Open Lab System: Science in Wonderland - IndiaBioscience

Dhiraj Bhatia is an Assistant Professor at the Indian Institute of Technology, Gandhinagar (IITGN). In this invited article, he speaks about his experience with the open lab system and how this can be a great advantage to a new Principal Investigator.

Imagine that you are returning from your postdoctoral lab in the US or Europe to start your own lab in a decent Indian institute. The joy and excitement of starting an academic career is accompanied by nervousness when we think about setting up our labs and arranging grants and materials. Especially in the Indian scenario, this nervousness is enhanced further due to an expectation of delays in getting consumables or grants on time, hiring proper personnel, limited infrastructure etc., and we fear that things can go wrong at any point.

Every one of us coming back to India assumes that it will easily take 6-12 months to get our lab set and to get the first results from the lab. I was no exception to this. After 5 years of postdoctoral research at Institute Curie in Paris, I moved back to India to start my own lab in the Biological Engineering Discipline at Indian Institute of Technology Gandhinagar (IITGN), nervous that there will be a temporal vacuum of 1-2 years in my publications and scientific research.

However, to my complete surprise, IITGN had anticipated these challenges and was already well prepared to welcome me into their open laboratory system at BioE laboratory. IITGN follows the open laboratory model where all faculties share their spaces, reagents and equipment. This was my first experience of an open lab system since I had always worked in individual labs during my PhD and Postdoc. To my complete surprise, this turned out to be the best model system to work in a scientific community.
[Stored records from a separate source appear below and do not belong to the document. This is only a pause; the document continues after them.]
-- ==== Sys2Proof/Syntax.lean ====
section
/-!
DEFINITION. The commands of the block: one constructor of Instr per row of the table of operations and events, with the
operands that the outside world gives it. A function is named 0 to 7; 8 names the copies that SPI accesses use (R558).
An operand `off` is the grid point, in steps of 1/12 ns, within the sample period in progress (R38).
-/
namespace Sys2Proof

/-- The transports of R525, with the ring on PCIe and the network port and the sender on UDP. -/
inductive Transport where
  | pcie (ring : Nat)
  | udp (port : Nat) (v6 : Bool) (src : Nat) (sport : Nat)
  | spi
  | tunnel (from_ : Nat)
deriving DecidableEq, Repr

/-- The authentication block (R531). -/
structure AuthBlk where
  slot : Nat
  counter : Nat
  serial : Nat
  mac : List Byte
deriving DecidableEq, Repr

/-- How a management command arrives: the transport, the function that owns the ring on PCIe, the header's TAG and
RESP_MAX, whether check 1 of R539 finds the lengths and zero fields right, the bytes the keyed check covers (header and
parameters, the MAC bytes zero), and the authentication block if the parameters begin with one. -/
structure Env where
  tr : Transport
  fn : Nat
  tag : Nat
  lenOk : Bool
  bytes : List Byte
  auth : Option AuthBlk
  respMax : Nat
deriving DecidableEq, Repr

/-- What the pins and detectors show at a sample strobe: residue errors found at lane drains as (signature, lane, output,
recompute fails too), with lane 32 for the output chain's own check; signatures whose sums miss the strobe; outputs in which
the guard and the shadowed signature differ, as (output, the guard lost). -/
structure SampleIn where
  residue : List (Nat × Nat × Nat × Bool)
  overrun : List Nat
  mismatch : List (Nat × Bool)
deriving DecidableEq, Repr

/-- What is measured at a tick boundary: offsets of TB0–TB2 from media time and the frequency of the selected reference
against XO_IN where they are measured anew, the frequencies measured of single candidates (R83), the offset of the time-stamp counters (R74), and the readings of the junction
sensors in units of 1/16 °C, none for a sensor that fails its check; the ports whose link conditions have held for 32 samples
(R109); the supplies that the monitors find within their recommended ranges. -/
structure TickIn where
  ofs : List (Nat × Int)
  freq : Option Int
  cfreq : List (Nat × Int)
  cntOfs : Option Int
  temps : List (Nat × Option Int)
  linkGood : List Nat
  rails : Nat
deriving DecidableEq, Repr

/-- One register write that a configuration command carries: offset, object, page instance, word. -/
structure RegW where
  off : Nat
  obj : Nat
  inst : Nat
  val : Nat
deriving DecidableEq, Repr

/-- What a collator command puts into a slot (R48–R50, R53, R55). -/
structure SlotArgs where
  action : Nat
  tbsel : Nat
  late : Bool
  secHi : Nat
  secLo : Nat
  ns : Nat
  p0 : Nat
  p1 : Nat
  period : Nat
deriving DecidableEq, Repr

/-- A received LTC frame (R60, R63): its address word (layout of LTC_IN_TC), rate code, binary groups, whether the sync word
ends it, and whether it plays in reverse or off speed. -/
structure LtcFrame where
  addr : Nat
  rate : Nat
  ub : Nat
  sync : Bool
  reverse : Bool
deriving DecidableEq, Repr

/-- A fetched submission entry (R481): what it names beside the parameters, which the command's own row carries with RESP_MAX. -/
structure SubEntry where
  opcode : Nat
  tag : Nat
  ordered : Bool
  quiet : Bool
  paramLen : Nat
  paramAddr : Nat
  respAddr : Nat
deriving DecidableEq, Repr

/-- A fetched descriptor (R495): handle, bytes offered, checksum insertion, and for NET_TX the frame in the buffer. -/
structure DescIn where
  handle : Nat
  len : Nat
  ipCsum : Bool
  udpCsum : Bool
  frame : List Byte
deriving DecidableEq, Repr
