/-! ## TIME (R70, R138) -/
def TIME.TB_CTL : Reg := ⟨4, 0x040⟩
def TIME.TB_CTL_SET_GO : Fld := ⟨TIME.TB_CTL, 31, 31⟩
def TIME.TB_CTL_LTC_FOLLOW : Fld := ⟨TIME.TB_CTL, 0, 0⟩
def TIME.TB_STAT : Reg := ⟨4, 0x044⟩
def TIME.TB_STAT_SET_DENY : Fld := ⟨TIME.TB_STAT, 31, 31⟩
def TIME.TB_STAT_VALID : Fld := ⟨TIME.TB_STAT, 0, 0⟩
def TIME.SNAP_SEC_HI : Reg := ⟨4, 0x050⟩
def TIME.SNAP_SEC_HI_V : Fld := ⟨TIME.SNAP_SEC_HI, 31, 0⟩
def TIME.SNAP_SEC_LO : Reg := ⟨4, 0x054⟩
def TIME.SNAP_SEC_LO_V : Fld := ⟨TIME.SNAP_SEC_LO, 31, 0⟩
def TIME.SNAP_NS : Reg := ⟨4, 0x058⟩
def TIME.SNAP_NS_V : Fld := ⟨TIME.SNAP_NS, 31, 0⟩
def TIME.SNAP_FRAC : Reg := ⟨4, 0x05C⟩
def TIME.SNAP_FRAC_V : Fld := ⟨TIME.SNAP_FRAC, 31, 0⟩
def TIME.MEDIA_OFS_HI : Reg := ⟨4, 0x060⟩
def TIME.MEDIA_OFS_HI_V : Fld := ⟨TIME.MEDIA_OFS_HI, 31, 0⟩
def TIME.MEDIA_OFS_LO : Reg := ⟨4, 0x064⟩
def TIME.MEDIA_OFS_LO_V : Fld := ⟨TIME.MEDIA_OFS_LO, 31, 0⟩
def TIME.SET_SEC_HI : Reg := ⟨4, 0x068⟩
def TIME.SET_SEC_HI_V : Fld := ⟨TIME.SET_SEC_HI, 31, 0⟩
def TIME.SET_SEC_LO : Reg := ⟨4, 0x06C⟩
def TIME.SET_SEC_LO_V : Fld := ⟨TIME.SET_SEC_LO, 31, 0⟩
def TIME.SET_NS : Reg := ⟨4, 0x070⟩
def TIME.SET_NS_V : Fld := ⟨TIME.SET_NS, 31, 0⟩
def TIME.LTC_IN_CTL : Reg := ⟨4, 0x080⟩
def TIME.LTC_IN_CTL_SLEW_PPM : Fld := ⟨TIME.LTC_IN_CTL, 17, 8⟩
def TIME.LTC_IN_CTL_JAM_COUNT : Fld := ⟨TIME.LTC_IN_CTL, 7, 4⟩
def TIME.LTC_IN_CTL_JAM_THRESH : Fld := ⟨TIME.LTC_IN_CTL, 3, 0⟩
def TIME.LTC_IN_STAT : Reg := ⟨4, 0x084⟩
def TIME.LTC_IN_STAT_JAMS : Fld := ⟨TIME.LTC_IN_STAT, 31, 16⟩
def TIME.LTC_IN_STAT_RATE : Fld := ⟨TIME.LTC_IN_STAT, 6, 4⟩
def TIME.LTC_IN_STAT_REVERSE : Fld := ⟨TIME.LTC_IN_STAT, 1, 1⟩
def TIME.LTC_IN_STAT_LOST : Fld := ⟨TIME.LTC_IN_STAT, 0, 0⟩
def TIME.LTC_IN_TC : Reg := ⟨4, 0x088⟩
def TIME.LTC_IN_TC_ADDR : Fld := ⟨TIME.LTC_IN_TC, 28, 0⟩
def TIME.LTC_IN_UB : Reg := ⟨4, 0x08C⟩
def TIME.LTC_IN_UB_UB : Fld := ⟨TIME.LTC_IN_UB, 31, 0⟩
def TIME.LTC_OUT_CTL : Reg := ⟨4, 0x090⟩
def TIME.LTC_OUT_CTL_SRC : Fld := ⟨TIME.LTC_OUT_CTL, 7, 4⟩
def TIME.LTC_OUT_CTL_RATE : Fld := ⟨TIME.LTC_OUT_CTL, 3, 0⟩
def TIME.LTC_OUT_OFS : Reg := ⟨4, 0x094⟩
def TIME.LTC_OUT_OFS_OFS : Fld := ⟨TIME.LTC_OUT_OFS, 31, 0⟩
def TIME.LTC_OUT_STAT : Reg := ⟨4, 0x098⟩
def TIME.LTC_OUT_STAT_FREEWHEEL : Fld := ⟨TIME.LTC_OUT_STAT, 0, 0⟩
def TIME.PTP_CTL : Reg := ⟨4, 0x0A0⟩
def TIME.PTP_CTL_EN : Fld := ⟨TIME.PTP_CTL, 31, 31⟩
def TIME.PTP_CTL_PROFILE : Fld := ⟨TIME.PTP_CTL, 24, 24⟩
def TIME.PTP_CTL_DOMAIN : Fld := ⟨TIME.PTP_CTL, 23, 16⟩
def TIME.PTP_CTL_DELAY_MECH : Fld := ⟨TIME.PTP_CTL, 9, 9⟩
def TIME.PTP_CTL_IPV6 : Fld := ⟨TIME.PTP_CTL, 8, 8⟩
def TIME.PTP_CTL_ANN_TMO : Fld := ⟨TIME.PTP_CTL, 7, 4⟩
def TIME.PTP_CTL_SYNC_TMO : Fld := ⟨TIME.PTP_CTL, 3, 0⟩
def TIME.PTP_STAT : Reg := ⟨4, 0x0A4⟩
def TIME.PTP_STAT_SERVO : Fld := ⟨TIME.PTP_STAT, 31, 30⟩
def TIME.PTP_STAT_PORT : Fld := ⟨TIME.PTP_STAT, 29, 29⟩
def TIME.PTP_STAT_GM_VALID : Fld := ⟨TIME.PTP_STAT, 28, 28⟩
def TIME.PTP_STAT_GM_CHANGES : Fld := ⟨TIME.PTP_STAT, 15, 0⟩
def TIME.GM_ID_HI : Reg := ⟨4, 0x0A8⟩
def TIME.GM_ID_HI_ID : Fld := ⟨TIME.GM_ID_HI, 31, 0⟩
def TIME.GM_ID_LO : Reg := ⟨4, 0x0AC⟩
def TIME.GM_ID_LO_ID : Fld := ⟨TIME.GM_ID_LO, 31, 0⟩
def TIME.GM_QUAL : Reg := ⟨4, 0x0B0⟩
def TIME.GM_QUAL_CLASS : Fld := ⟨TIME.GM_QUAL, 31, 24⟩
def TIME.GM_QUAL_ACC : Fld := ⟨TIME.GM_QUAL, 23, 16⟩
def TIME.GM_QUAL_VAR : Fld := ⟨TIME.GM_QUAL, 15, 0⟩
def TIME.OFFSET : Reg := ⟨4, 0x0B4⟩
def TIME.OFFSET_NS : Fld := ⟨TIME.OFFSET, 31, 0⟩
def TIME.MPD : Reg := ⟨4, 0x0B8⟩
def TIME.MPD_NS : Fld := ⟨TIME.MPD, 31, 0⟩
def TIME.PTP_LOCK_WIN : Reg := ⟨4, 0x0BC⟩
def TIME.PTP_LOCK_WIN_NS : Fld := ⟨TIME.PTP_LOCK_WIN, 15, 0⟩

/-! ## COLL (R58) -/
def COLL.SNAP_CTL : Reg := ⟨8, 0x040⟩
def COLL.SNAP_CTL_SEQ : Fld := ⟨COLL.SNAP_CTL, 31, 16⟩
def COLL.SNAP_CTL_REQ : Fld := ⟨COLL.SNAP_CTL, 0, 0⟩
def COLL.COLL_STAT : Reg := ⟨8, 0x044⟩
def COLL.COLL_STAT_MISSED_CNT : Fld := ⟨COLL.COLL_STAT, 31, 24⟩
def COLL.COLL_STAT_LATE_CNT : Fld := ⟨COLL.COLL_STAT, 23, 16⟩
def COLL.COLL_STAT_WR_IGN : Fld := ⟨COLL.COLL_STAT, 15, 15⟩
def COLL.COLL_STAT_ARM_DENY : Fld := ⟨COLL.COLL_STAT, 14, 14⟩
def COLL.COLL_STAT_CANCEL_DENY : Fld := ⟨COLL.COLL_STAT, 13, 13⟩
def COLL.COLL_STAT_ARMED : Fld := ⟨COLL.COLL_STAT, 6, 0⟩
def COLL.NOW_IDX_HI : Reg := ⟨8, 0x048⟩
def COLL.NOW_IDX_HI_V : Fld := ⟨COLL.NOW_IDX_HI, 31, 0⟩
def COLL.NOW_IDX_LO : Reg := ⟨8, 0x04C⟩
def COLL.NOW_IDX_LO_V : Fld := ⟨COLL.NOW_IDX_LO, 31, 0⟩
def COLL.MSNAP_SEC_HI : Reg := ⟨8, 0x050⟩
def COLL.MSNAP_SEC_HI_V : Fld := ⟨COLL.MSNAP_SEC_HI, 31, 0⟩
def COLL.MSNAP_SEC_LO : Reg := ⟨8, 0x054⟩
def COLL.MSNAP_SEC_LO_V : Fld := ⟨COLL.MSNAP_SEC_LO, 31, 0⟩
def COLL.MSNAP_NS : Reg := ⟨8, 0x058⟩
def COLL.MSNAP_NS_V : Fld := ⟨COLL.MSNAP_NS, 31, 0⟩
def COLL.MSNAP_FRAC : Reg := ⟨8, 0x05C⟩
def COLL.MSNAP_FRAC_V : Fld := ⟨COLL.MSNAP_FRAC, 31, 0⟩
def COLL.SNAP_IDX_HI : Reg := ⟨8, 0x060⟩
def COLL.SNAP_IDX_HI_V : Fld := ⟨COLL.SNAP_IDX_HI, 31, 0⟩
def COLL.SNAP_IDX_LO : Reg := ⟨8, 0x064⟩
def COLL.SNAP_IDX_LO_V : Fld := ⟨COLL.SNAP_IDX_LO, 31, 0⟩
def COLL.PEEK_SEL : Reg := ⟨8, 0x068⟩
def COLL.PEEK_SEL_V : Fld := ⟨COLL.PEEK_SEL, 5, 0⟩
def COLL.PEEK_IDX_HI : Reg := ⟨8, 0x06C⟩
def COLL.PEEK_IDX_HI_V : Fld := ⟨COLL.PEEK_IDX_HI, 31, 0⟩
def COLL.PEEK_IDX_LO : Reg := ⟨8, 0x070⟩
def COLL.PEEK_IDX_LO_V : Fld := ⟨COLL.PEEK_IDX_LO, 31, 0⟩
def COLL.SLOT_CTL : Reg := ⟨8, 0x100⟩
def COLL.SLOT_CTL_ARM : Fld := ⟨COLL.SLOT_CTL, 31, 31⟩
def COLL.SLOT_CTL_CANCEL : Fld := ⟨COLL.SLOT_CTL, 30, 30⟩
def COLL.SLOT_CTL_OWNER : Fld := ⟨COLL.SLOT_CTL, 11, 8⟩
def COLL.SLOT_CTL_LATE : Fld := ⟨COLL.SLOT_CTL, 7, 7⟩
def COLL.SLOT_CTL_TBSEL : Fld := ⟨COLL.SLOT_CTL, 6, 4⟩
def COLL.SLOT_CTL_ACTION : Fld := ⟨COLL.SLOT_CTL, 3, 0⟩
def COLL.SLOT_SEC_HI : Reg := ⟨8, 0x104⟩
def COLL.SLOT_SEC_HI_V : Fld := ⟨COLL.SLOT_SEC_HI, 31, 0⟩
def COLL.SLOT_SEC_LO : Reg := ⟨8, 0x108⟩
def COLL.SLOT_SEC_LO_V : Fld := ⟨COLL.SLOT_SEC_LO, 31, 0⟩
def COLL.SLOT_NS : Reg := ⟨8, 0x10C⟩
def COLL.SLOT_NS_V : Fld := ⟨COLL.SLOT_NS, 31, 0⟩
def COLL.SLOT_PARAM0 : Reg := ⟨8, 0x110⟩
def COLL.SLOT_PARAM0_V : Fld := ⟨COLL.SLOT_PARAM0, 31, 0⟩
def COLL.SLOT_PARAM1 : Reg := ⟨8, 0x114⟩
def COLL.SLOT_PARAM1_V : Fld := ⟨COLL.SLOT_PARAM1, 31, 0⟩
def COLL.SLOT_PERIOD : Reg := ⟨8, 0x118⟩
def COLL.SLOT_PERIOD_V : Fld := ⟨COLL.SLOT_PERIOD, 31, 0⟩
def COLL.SLOT_STAT : Reg := ⟨8, 0x11C⟩
def COLL.SLOT_STAT_WAS_LATE : Fld := ⟨COLL.SLOT_STAT, 5, 5⟩
def COLL.SLOT_STAT_STALE : Fld := ⟨COLL.SLOT_STAT, 4, 4⟩
def COLL.SLOT_STAT_STATE : Fld := ⟨COLL.SLOT_STAT, 2, 0⟩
I joined IITGN on Monday, 2nd July. Friday of the same week, I was given my own space and enough storage space to host up to 6 students with full access to all equipment and facilities. The same week, I received my first grant from IITGN to kick start my research and most of the common reagents and biochemicals arrived within a week. My first PhD student joined me on the very same day that I joined the institute, and within three weeks, we were fully on the bench busying our hands with DNA Nanotechnology.

The biggest help that came to me in this open lab system was the kind mentoring by existing BioE faculty members. Each of my senior colleagues opened up their lab drawers and cupboards for me to take their chemicals, reagents, lab equipment to kick start my research right from day one. In fact, two of my colleagues immediately gave me access to their ongoing grants to order the things I needed for my research. These memories of the first six months in IITGN will constitute one of the golden periods in my career.

Setting up your own individual lab in any institute in India these days is one of the biggest challenges any scientist can face. Given the crunch in funding from institutes, delays in arrival of grants from the government can be extremely frustrating. A bigger challenge is arranging huge sums of money to get the essential equipment for your lab to run on. The biggest piece of advantage that the open lab system offers that you don’t have to write separate grants to acquire all such equipment needed for research. This allows you to utilize more funds for your reagents and consumables.

The open lab system provides a strong advantage for consumables as well. Most experiments involve using some specific reagents in very small amounts only once or twice. Purchasing such chemicals for each individual lab could be costly and lead to wastage in the long term. Having an open lab system gives you access to such reagents if the neighbouring labs already have them and are willing to share small amounts.

The open lab system also gives a lot of freedom to students from different groups to discuss science among themselves and get their problems solved. Many times, the faculty members are busy with teaching, administrative work, conferences, etc and are not easily accessible to their students for trouble-shooting. The open lab system not only provides an opportunity for students to discuss experimental problems with other students for troubleshooting but also helps them come up with new ideas which could give rise to collaborative projects between different groups. In my six months at IITGN, I already have collaborative projects up and running with each of the other faculty members in my discipline and some from other disciplines as well.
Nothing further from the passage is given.